Depending on the relative dimensions of the variables (which weren't fully specified), it may be possible to drastically simplify this calculation.

In particular if $$p \ge n = {\rm rank}(A) = {\rm rank}(F)$$ then $$\LR{FA}^+ = A^+F^+ \qiq u_* = A^+\LR{y\oslash f}$$ Since $A^+$ can be computed once outside of the main loop and since the Hadamard division $(\oslash)$ of vectors is extremely fast, this approach is even more efficient than the previously mentioned backslash operator.

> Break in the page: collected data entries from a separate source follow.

-- ==== Sys2Proof/Tests/Slice0.lean ====
section
/-!
SUPPORT. The sittings' own tests: ill-formed terms refused, words written out from the encoding tables, results from the
spec's worked examples, and for the statements a state and operands that meet their hypotheses.
-/

namespace Sys2Proof.Tests

open Sys2Proof.Machine Sys2Proof.Safety Sys2Proof.Claims

/-! ## Well-formedness: each check refuses a term (07 R185 to R187, 18 R387) -/

/-- The unguarded case. -/
def un : Guard := .always

theorem test_wf_ld : Instr.wf (.ld un .d true 1 2 0) = false := rfl
theorem test_wf_ldAcq : Instr.wf (.ldAcq un .p .d true 1 2 0) = false := rfl
theorem test_wf_ldCon : Instr.wf (.ldCon un .d true 1 2 0) = false := rfl
theorem test_wf_aadd : Instr.wf (.aadd un .plain .p false 1 2 3) = false := rfl
theorem test_wf_amin : Instr.wf (.amin un .plain .d false 1 2 3) = false := rfl
theorem test_wf_amax : Instr.wf (.amax un .plain .s false 1 2 3) = false := rfl
theorem test_wf_aand : Instr.wf (.aand un .plain .p false 1 2 3) = false := rfl
theorem test_wf_aor : Instr.wf (.aor un .plain .p false 1 2 3) = false := rfl
theorem test_wf_axor : Instr.wf (.axor un .plain .p false 1 2 3) = false := rfl
theorem test_wf_aswap : Instr.wf (.aswap un .plain .p false 1 2 3) = false := rfl
theorem test_wf_acas : Instr.wf (.acas un .plain .p false 1 2 3) = false := rfl
theorem test_wf_acasq_odd_pair : Instr.wf (.acasq un .acq .p 3 2 4) = false := rfl
theorem test_wf_acasq_x0 : Instr.wf (.acasq un .acq .p 0 2 4) = false := rfl
theorem test_wf_acasq_odd_source : Instr.wf (.acasq un .acq .p 2 1 5) = false := rfl
theorem test_wf_acasq_scope : Instr.wf (.acasq un .plain .p 2 1 4) = false := rfl
theorem test_wf_vcvt_pair : Instr.wf (.vcvt un false 0x03 0x04 1 2) = false := rfl
theorem test_wf_vcvt_same : Instr.wf (.vcvt un false 0x00 0x00 1 2) = false := rfl
theorem test_wf_vcvt_span : Instr.wf (.vcvt un false 0x00 0x03 1 2) = false := rfl
theorem test_wf_vcmp : Instr.wf (.vcmp un .ltu .f32 false 1 2 3) = false := rfl
theorem test_wf_mm_u : Instr.wf (.mm un 0 0 true false 1 0 0) = false := rfl
theorem test_wf_mm_vs : Instr.wf (.mm un 0 0 false false 1 0 4) = false := rfl
theorem test_wf_mm_scales_fit : Instr.wf (.mm un 9 0 false false 1 0 25) = false := rfl
theorem test_wf_mm_b : Instr.wf (.mm un 0 0 false false 1 3 0) = false := rfl
theorem test_wf_mm_la : Instr.wf (.mm un 0 0 false true 1 0 0) = false := rfl
theorem test_wf_mmr : Instr.wf (.mmr un 0 0 true 0 0) = false := rfl
theorem test_wf_zld : Instr.wf (.zld un 0 1 0x03) = false := rfl
theorem test_wf_zst : Instr.wf (.zst un 0 1 0x0D) = false := rfl
theorem test_wf_touchQ : Instr.wf (.touchQ un 0 1) = false := rfl

/-! ## Words, from the tables and worked examples of 07 to 12 -/

/-- A 32-bit word decodes to an instruction. -/
def reads (w : Nat) (i : Instr) : Prop := decode (leBytes 4 w) = .ok (i, 4)

theorem test_decode_add : reads 0x00E62981 (.add ⟨false, 3⟩ 5 6 7) := rfl
theorem test_decode_li : reads 0x01231815 (.li un 3 0x0123) := rfl
theorem test_decode_lsh : reads 0xCDEF1817 (.lsh un 3 0xCDEF) := rfl
theorem test_decode_loopi : reads 0x00850029 (.loopi un 4 5) := rfl
theorem test_decode_ld_w_z : reads 0xBFC44831 (.ld un .w true 9 4 (-2)) := rfl
theorem test_decode_ld_acq : reads 0x90444835 (.ldAcq un .p .w false 9 4 2) := rfl
theorem test_decode_st_d : reads 0xC0062833 (.st un .d false 5 6 0) := rfl
theorem test_decode_st_rel : reads 0xF0462837 (.stRel un .p .d true 5 6 2) := rfl
theorem test_decode_aadd : reads 0x1907003D (.aadd un .rel .p true 0 7 8) := rfl
theorem test_decode_acasq : reads 0xBDCC5041 (.acasq un .ar .s 10 12 14) := rfl
theorem test_decode_fence : reads 0x10000041 (.fence un .p) := rfl
theorem test_decode_barw : reads 0x64A41841 (.barw un 1 3 4 5) := rfl
theorem test_decode_iinv : reads 0x08060047 (.iinv un 6) := rfl
theorem test_decode_ifb : reads 0x0C000047 (.ifb un) := rfl
theorem test_decode_ldr : reads 0x20C22847 (.ldr un 5 2 6) := rfl
theorem test_decode_vadd : reads 0x08412049 (.vadd un .i32 4 1 2) := rfl
theorem test_decode_vfma : reads 0x04C5204D (.vfma un .f32 4 5 6) := rfl
theorem test_decode_mm : reads 0x1806086B (.mm un 10 1 false false 6 0 3) := rfl
theorem test_decode_mm_latched : reads 0x24004063 (.mm un 3 0 false true 0 0 4) := rfl
theorem test_decode_zclr : reads 0x10001077 (.zclr un 2) := rfl
theorem test_decode_spawn : reads 0x056A4879 (.spawn un false false false true 9 10 11) := rfl
theorem test_decode_touch : reads 0x40092879 (.touch un 5 9) := rfl
theorem test_decode_ftest : reads 0x58091079 (.ftest un 2 9) := rfl
theorem test_decode_fdec : reads 0x5C090079 (.fdec un 9) := rfl
theorem test_decode_glaunch : reads 0x016A487B (.glaunch un 9 10 11) := rfl
theorem test_decode_yield : reads 0x0400007B (.yield un) := rfl
theorem test_decode_texit : reads 0x0800007B (.texit un) := rfl
theorem test_decode_send : reads 0x22B4187B (.send un 3 20 21) := rfl
theorem test_decode_eng : reads 0x4014487B (.eng un 9 20) := rfl
theorem test_decode_rld : reads 0x0C06287D (.rld un .d 5 6) := rfl
theorem test_decode_rld_future : reads 0x1C06287D (.rldF un .d 5 6) := rfl
theorem test_decode_rst : reads 0x28E6007D (.rst un .w 6 7) := rfl
theorem test_decode_eret : reads 0x0800007F (.eret un) := rfl
theorem test_decode_c_add : decode (leBytes 2 0x2424) = .ok (.cAdd 1 9, 2) := rfl
theorem test_decode_undefined_word : decode (leBytes 4 0x74E62C01) = .error (.notAnInstruction 4 0x74E62C01) := rfl
theorem test_decode_undefined_half : decode (leBytes 2 0x003C) = .error (.notAnInstruction 2 0x003C) := rfl
theorem test_encode_add : encode (.add ⟨false, 3⟩ 5 6 7) = leBytes 4 0x00E62981 := rfl
theorem test_table_word : decodeTableWord 32 0x00E62981 = some (.add ⟨false, 3⟩ 5 6 7) := rfl
theorem test_table_half : decodeTableWord 16 0x2424 = some (.cAdd 1 9) := rfl

/-! ## States for the tests -/

/-- A package whose partition 0 runs its supervisor in slot 0 of core 0, at 0x10000. -/
def s0 : State := State.reset.withFetchWord 32 0x401

/-- That supervisor. -/
def sup : Thread := Thread.fresh 0x10000 .supervisor 0 0 .all

/-- A task thread at U level with every register declared. -/
def usr : Thread := Thread.fresh 0x10000 .task 0 0 .all

/-- The package with a thread in slot 0 of core 0. -/
def on (th : Thread) : State := s0.setThread 0 th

Analogous manipulations of the second gradient yields $\;v_* = \LR{EB}^+y$

The conventional Alternating Least Squares (ALS) iterations are then $$\eqalign{ E &= \Diag{Au} \\ v &= \LR{EB}^+y \\ F &= \Diag{Bv} \\ u &= \LR{FA}^+y \\ }$$ However, simple substitution will eliminate one of the variables and yield a nonlinear equation (NLE) in the remaining variable, e.g. $$\eqalign{ {u} &= \LR{\Diag{B\LR{\Diag{A\c{u}}B}^+y}A}^+y \\ u &= G(\c{u}) \\ F(u) &= {u-G(u)} \;=\; 0 \\ }$$ This NLE can be solved using a quasi-Newton (or conjugate gradient) method, which will have a faster rate of convergence than ALS. The trade-off for this increased speed is the loss of the convergence guarantee of the ALS iteration.

Furthermore, such an approach requires the Jacobian of $F(u)$ which is far too complicated to calculate manually and will require the use of Automatic Differentiation (AD) software.